Так я с величайшим удовлетворением обосновался у него. В первый и во второй день занятия шли довольно приятно и спокойно, но уже с третьего дня Ремер запел совсем на другой лад: настроившись вдруг чрезвычайно критически и строго, он начал безжалостно хулить мою работу и доказывал мне, что я не только ничего еще не умею, но что я к тому же небрежен и невнимателен. Это показалось мне чрезвычайно странным; я немного подтянулся, но похвалы за это не дождался. Напротив, Ремер становился все строже и насмешливее и порицание свое облекал далеко не в самые вежливые выражения. Тогда я серьезнее взял себя в руки, но и упреки стали более серьезными; они угнетали меня, и, наконец, совсем подавленный и униженный, я принялся при каждом штрихе хорошенько осматривать место, куда он должен был лечь, и то клал его нежно и осторожно, то после короткого колебания бросал на счастье, как игральную кость, и старался при этом делать все в точности так, как требовал Ремер. Так я все же понемногу вышел в более свободный фарватер и тихонько поплыл к своей цели — сносно выполненному рисунку. Но хитрец заметил мое намерение и неожиданно усложнил мои задачи. Мои бедствия начались сызнова, и критика маэстро расцвела пышнее прежнего. И опять я ценою больших усилий начал приближаться к относительной безупречности и вновь был отброшен назад еще более трудным заданием, вместо того чтобы, как я надеялся, хоть некоторое время почивать на лаврах достигнутого. Так Ремер несколько месяцев держал меня в подчиненш1, но таинственные разговоры о нанесенных ему обидах и о других подобных вещах продолжались,— окончив дневной труд или отправляясь на прогулку, мы общались, как прежде. Так создались довольно странные отношения. Иногда посреди содержательной дружеской беседы Ремер внезапно обрушивался на меня:
— Что это вы наделали? Что это такое? Господи Иисусе! Вам копоть в глаза попала?
Я сразу смолкал и, полный ярости и гнева на него и на себя самого, с мучительно напряженным вниманием снова брался за работу.
Так я наконец познал настоящий тяжелый труд, и он не стал для меня бременем, ибо ведь он в самом себе несет награду — новый отдых и вечное обновление. Я оказался теперь в состоянии взяться за большой этюд Ремера, который скорее можно было бы назвать картиной, и сделать с него такую копию, что мой учитель остался удовлетворен.
— Довольно работать в этом направлении,— сказал он,— иначе вы перерисуете все мои папки. Они составляют мое единственное достояние, и, при всей дружбе к вам, я не хочу, чтобы в чужих руках были хорошие дубликаты.
Благодаря этим занятиям я, как это ни удивительно, стал чувствовать себя в южных краях гораздо более дома, чем у себя на родине. Образцы, по которым я работал, все возникли под открытым небом и были превосходно исполнены; к тому же мою работу все время сопровождали рассказы и замечания Ремера, и я с такой отчетливостью видел и южное солнце, и небо, и море, как если бы сам побывал в Италии.
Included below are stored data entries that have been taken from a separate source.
-- ==== Sys2Proof/Machine/Polar.lean ====
section
/-! DEFINITION. The polar code (R248): rate recovery, the frozen set and the parity-check bits as TS 38.212 clauses 5.3.1 and
5.4.1 derive them (PRESUMED, log 44), and CRC-aided list decoding. The reliability sequence and the input interleaver's pattern
are in Tables (PRESUMED, log 118). -/

namespace Sys2Proof.Machine

/-! ### The job's code -/

def polE (j : BitVec 512) : Nat := jFld j 7 0 14
def polN (j : BitVec 512) : Nat := 2 ^ jFld j 7 14 4
def polK (j : BitVec 512) : Nat := jFld j 8 0 10

/-- Parity-check bits, and those of them at rows of minimum weight. -/
def polPc (j : BitVec 512) : Nat × Nat := match jFld j 7 23 2 with | 1 => (3, 0) | 2 => (3, 1) | _ => (0, 0)

/-- Fewer coded bits are sent than the code has, by puncturing: at most 7/16 of E are information. -/
def polPunctured (j : BitVec 512) : Bool := decide (16 * polK j ≤ 7 * polE j)

/-- Sub-block interleaver: the code bit at place `n`. -/
def polSub (n k : Nat) : Nat :=
  [0, 1, 2, 4, 3, 5, 6, 7, 8, 16, 9, 17, 10, 18, 11, 19, 12, 20, 13, 21, 14, 22, 15, 23, 24, 25, 26, 28, 27, 29, 30,
    31].getD (32 * k / n) 0 * (n / 32) + k % (n / 32)

/-- Order in which the triangular interleaver of `e` bits sends them. -/
def polTriangle (e : Nat) : List Nat :=
  let t := (findBelow 129 (fun t => decide (e ≤ t * (t + 1) / 2))).getD 128
  let start := fun (i : Nat) => i * t - i * (i - 1) / 2
  (List.range t).flatMap (fun c => ((List.range (t - c)).map (fun i => start i + c)).filter (fun k => decide (k < e)))

/-! ### Rate recovery -/

/-- The rate-matched LLRs in the order of bit selection. -/
def polSelected (j : BitVec 512) (llr : List Int) : List Int :=
  if jBit j 7 22 then
    let order := polTriangle (polE j)
    (List.range (polE j)).map (fun k => match order.idxOf? k with | some t => llr.getD t 0 | none => 0)
  else llr

/-- LLR at place `k` of the interleaved code word: repeated bits are summed, punctured ones erasures, shortened ones known
zeros, which the range of LLRs holds as 127. -/
def polPlaceLlr (j : BitVec 512) (f : List Int) (k : Nat) : Int :=
  let e := polE j; let n := polN j
  if n ≤ e then (List.range (ceilDiv e n)).foldl (fun a m => if k + m * n < e then llrSat (a + f.getD (k + m * n) 0) else a) 0
  else if polPunctured j then (if k < n - e then 0 else f.getD (k - (n - e)) 0)
  else if k < e then f.getD k 0 else 127

/-- The LLRs of the code word's N bits. -/
def polRecovered (j : BitVec 512) (llr : List Int) : List Int :=
  let f := polSelected j llr; let n := polN j
  let order := (List.range n).map (polSub n)
  (List.range n).map (fun d => match order.idxOf? d with | some k => polPlaceLlr j f k | none => 0)

/-! ### The frozen set -/

/-- Indices frozen because their code bits are not sent. -/
def polUnsent (j : BitVec 512) : List Nat :=
  let e := polE j; let n := polN j
  if n ≤ e then []
  else if polPunctured j then
    (List.range (n - e)).map (polSub n) ++
      List.range (if 3 * n ≤ 4 * e then ceilDiv (3 * n - 2 * e) 4 else ceilDiv (9 * n - 4 * e) 16)
  else ((List.range n).filter (fun k => decide (e ≤ k))).map (polSub n)

/-- The indices that carry bits, the least reliable first: the K + n_PC most reliable of those not frozen already. -/
def polCarriers (j : BitVec 512) : List Nat :=
  let unsent := polUnsent j
  let cand := ((List.range 1024).map polarOrder).filter (fun i => decide (i < polN j) && !unsent.contains i)
  cand.drop (cand.length - (polK j + (polPc j).1))

/-- Weight of a row of the generator, as an exponent of 2. -/
def rowWeight (i : Nat) : Nat := ((List.range 10).filter (bitAt i)).length

/-- The indices of the parity-check bits: the least reliable carriers, and of the K most reliable the one of least weight, the
most reliable of several. -/
def polChecks (j : BitVec 512) : List Nat :=
  let q := polCarriers j; let (pc, wm) := polPc j
  let best := q.drop pc
  let least := best.foldl (fun a i => min a (rowWeight i)) 10
  q.take (pc - wm) ++ ((best.filter (fun i => rowWeight i == least)).reverse.take wm)

/-! ### List decoding -/

/-- Polar transform of a block of bits: `d` halvings. -/
def polarEncode : Nat → List Bool → List Bool
  | 0, u => u
  | d + 1, u =>
    let h := 2 ^ d
    let a := polarEncode d (u.take h); let b := polarEncode d (u.drop h)
    (a.zip b).map (fun (x, y) => x != y) ++ b

/-- LLR of bit `i`, given the bits before it: successive cancellation by halves. -/
def polarLlr : Nat → List Int → List Bool → Nat → Int
  | 0, l, _, _ => l.headD 0
  | d + 1, l, u, i =>
    let h := 2 ^ d
    let pairs := (l.take h).zip (l.drop h)
    if i < h then
      polarLlr d (pairs.map (fun (a, b) =>
        let m : Int := ((min a.natAbs b.natAbs : Nat) : Int)
        if decide (a < 0) != decide (b < 0) then -m else m)) u i
    else
      let x := polarEncode d (u.take h)
      polarLlr d ((pairs.zip x).map (fun ((a, b), c) => llrSat (if c then b - a else b + a))) (u.drop h) (i - h)

/-- A path: its bits, and its metric, the LLRs it decided against. -/
structure PolarPath where
  bits : List Bool := []
  metric : Nat := 0

/-- A path with one more bit. -/
def PolarPath.extend (p : PolarPath) (l : Int) (b : Bool) : PolarPath :=
  { bits := p.bits ++ [b], metric := p.metric + (if (b = true ∧ 0 < l) ∨ (b = false ∧ l < 0) then l.natAbs else 0) }

/-- A parity-check bit at index `i`: the sum of the carried bits a multiple of five before it that are no checks themselves. -/
def polarParity (carry checks : List Nat) (bits : List Bool) (i : Nat) : Bool :=
  ((List.range i).filter (fun k => k % 5 == i % 5 && carry.contains k && !checks.contains k && bits.getD k false)).length % 2 == 1

/-- The better paths first; which of two equal ones is kept the spec does not say: a free choice (log 44). -/
def betterPath (a b : PolarPath) : Bool :=
  decide (a.metric < b.metric) || (a.metric == b.metric && decide (Config.pathRank a.bits ≤ Config.pathRank b.bits))

/-- The list after every index: a frozen bit is 0, a parity-check bit follows from the others, any other bit is either. -/
def polarList (j : BitVec 512) (llr : List Int) : List PolarPath :=
  let n := jFld j 7 14 4; let size := 2 ^ jFld j 7 18 3
  let carry := polCarriers j; let checks := polChecks j
  (List.range (2 ^ n)).foldl (fun ps i =>
    let next := ps.flatMap (fun p =>
      let l := polarLlr n llr p.bits i
      if !carry.contains i then [p.extend l false]
      else if checks.contains i then [p.extend l (polarParity carry checks p.bits i)]
      else [p.extend l false, p.extend l true])
    (sortBy betterPath next).take size) [{}]

/-! ### Bits and CRC -/

/-- Input interleaving: the bit that is coded `k`-th (IL). -/
def polInterleave (j : BitVec 512) : List Nat :=
  let k := polK j
  if jBit j 7 21 then ((List.range 164).map polarPattern).filterMap (fun p =>
    if 164 - k ≤ p then some (p - (164 - k)) else none)
  else List.range k

/-- The block's K bits on a path, CRC included. -/
def polBits (j : BitVec 512) (p : PolarPath) : List Bool :=
  let checks := polChecks j
  let coded := ((List.range (polN j)).filter (fun i => (polCarriers j).contains i && !checks.contains i)).map (fun i => p.bits.getD i false)
  let order := polInterleave j
  (List.range (polK j)).map (fun k => match order.idxOf? k with | some t => coded.getD t false | none => false)

end Sys2Proof.Machine
end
Особое очарование представляли для меня встречавшиеся там и сям остатки греческого зодчества. Поэтическое волнение овладевало мною, когда мне приходилось выделять на фоне синего неба залитые солнцем мраморные портики дорического храма. Горизонтальные линии фриза, архитрава и венчающего карниза, а также каннелюры колонн нужно было проводить с деликатнейшей точностью, с истинным благоговением, медленно и все же уверенно и изящно. Тени, падавшие на этот благородный золотистый камень, были чисто-голубые, и если я долго смотрел на эту голубизну, мне начинало казаться, что передо мною подлинный храм. Каждый просвет между стропилами, сквозь который проглядывало небо, каждая зазубрина на каннелюрах были для меня священны, и я запечатлевал их точно, без малейших отступлений.
В вещах моего отца оказался труд по архитектуре, содержавший историю древних стилей с пояснениями и хорошими, подробными изображениями. Теперь я вытащил его и стал жадно изучать, чтобы лучше понять античные руины и до конца познать их великую ценность. Я вспоминал также прочитанное мною «Итальянское путешествие» Гете. Ремер много рассказывал мне о людях и обычаях, о прошлом Италии. Он почти ничего не читал, кроме Гомера в немецком переводе и Ариосто на итальянском языке. Он и мне предложил читать Гомера, и я не заставил просить себя дважды. Сначала дело шло не особенно хорошо; правда, я все находил прекрасным, но простота и титаничность были мне еще слишком непривычны, и я подолгу не выдерживал. Но Ремер обратил мое внимание на то, как Гомер для каждого действия и положения применяет единственно уместное и необходимое слово, как любой сосуд, любое одеяние, которые он описывает, полны тончайшего вкуса и как, наконец, каждая ситуация и каждый нравственный конфликт, при всей их почти детской простоте, проникнуты самой высокой поэзией.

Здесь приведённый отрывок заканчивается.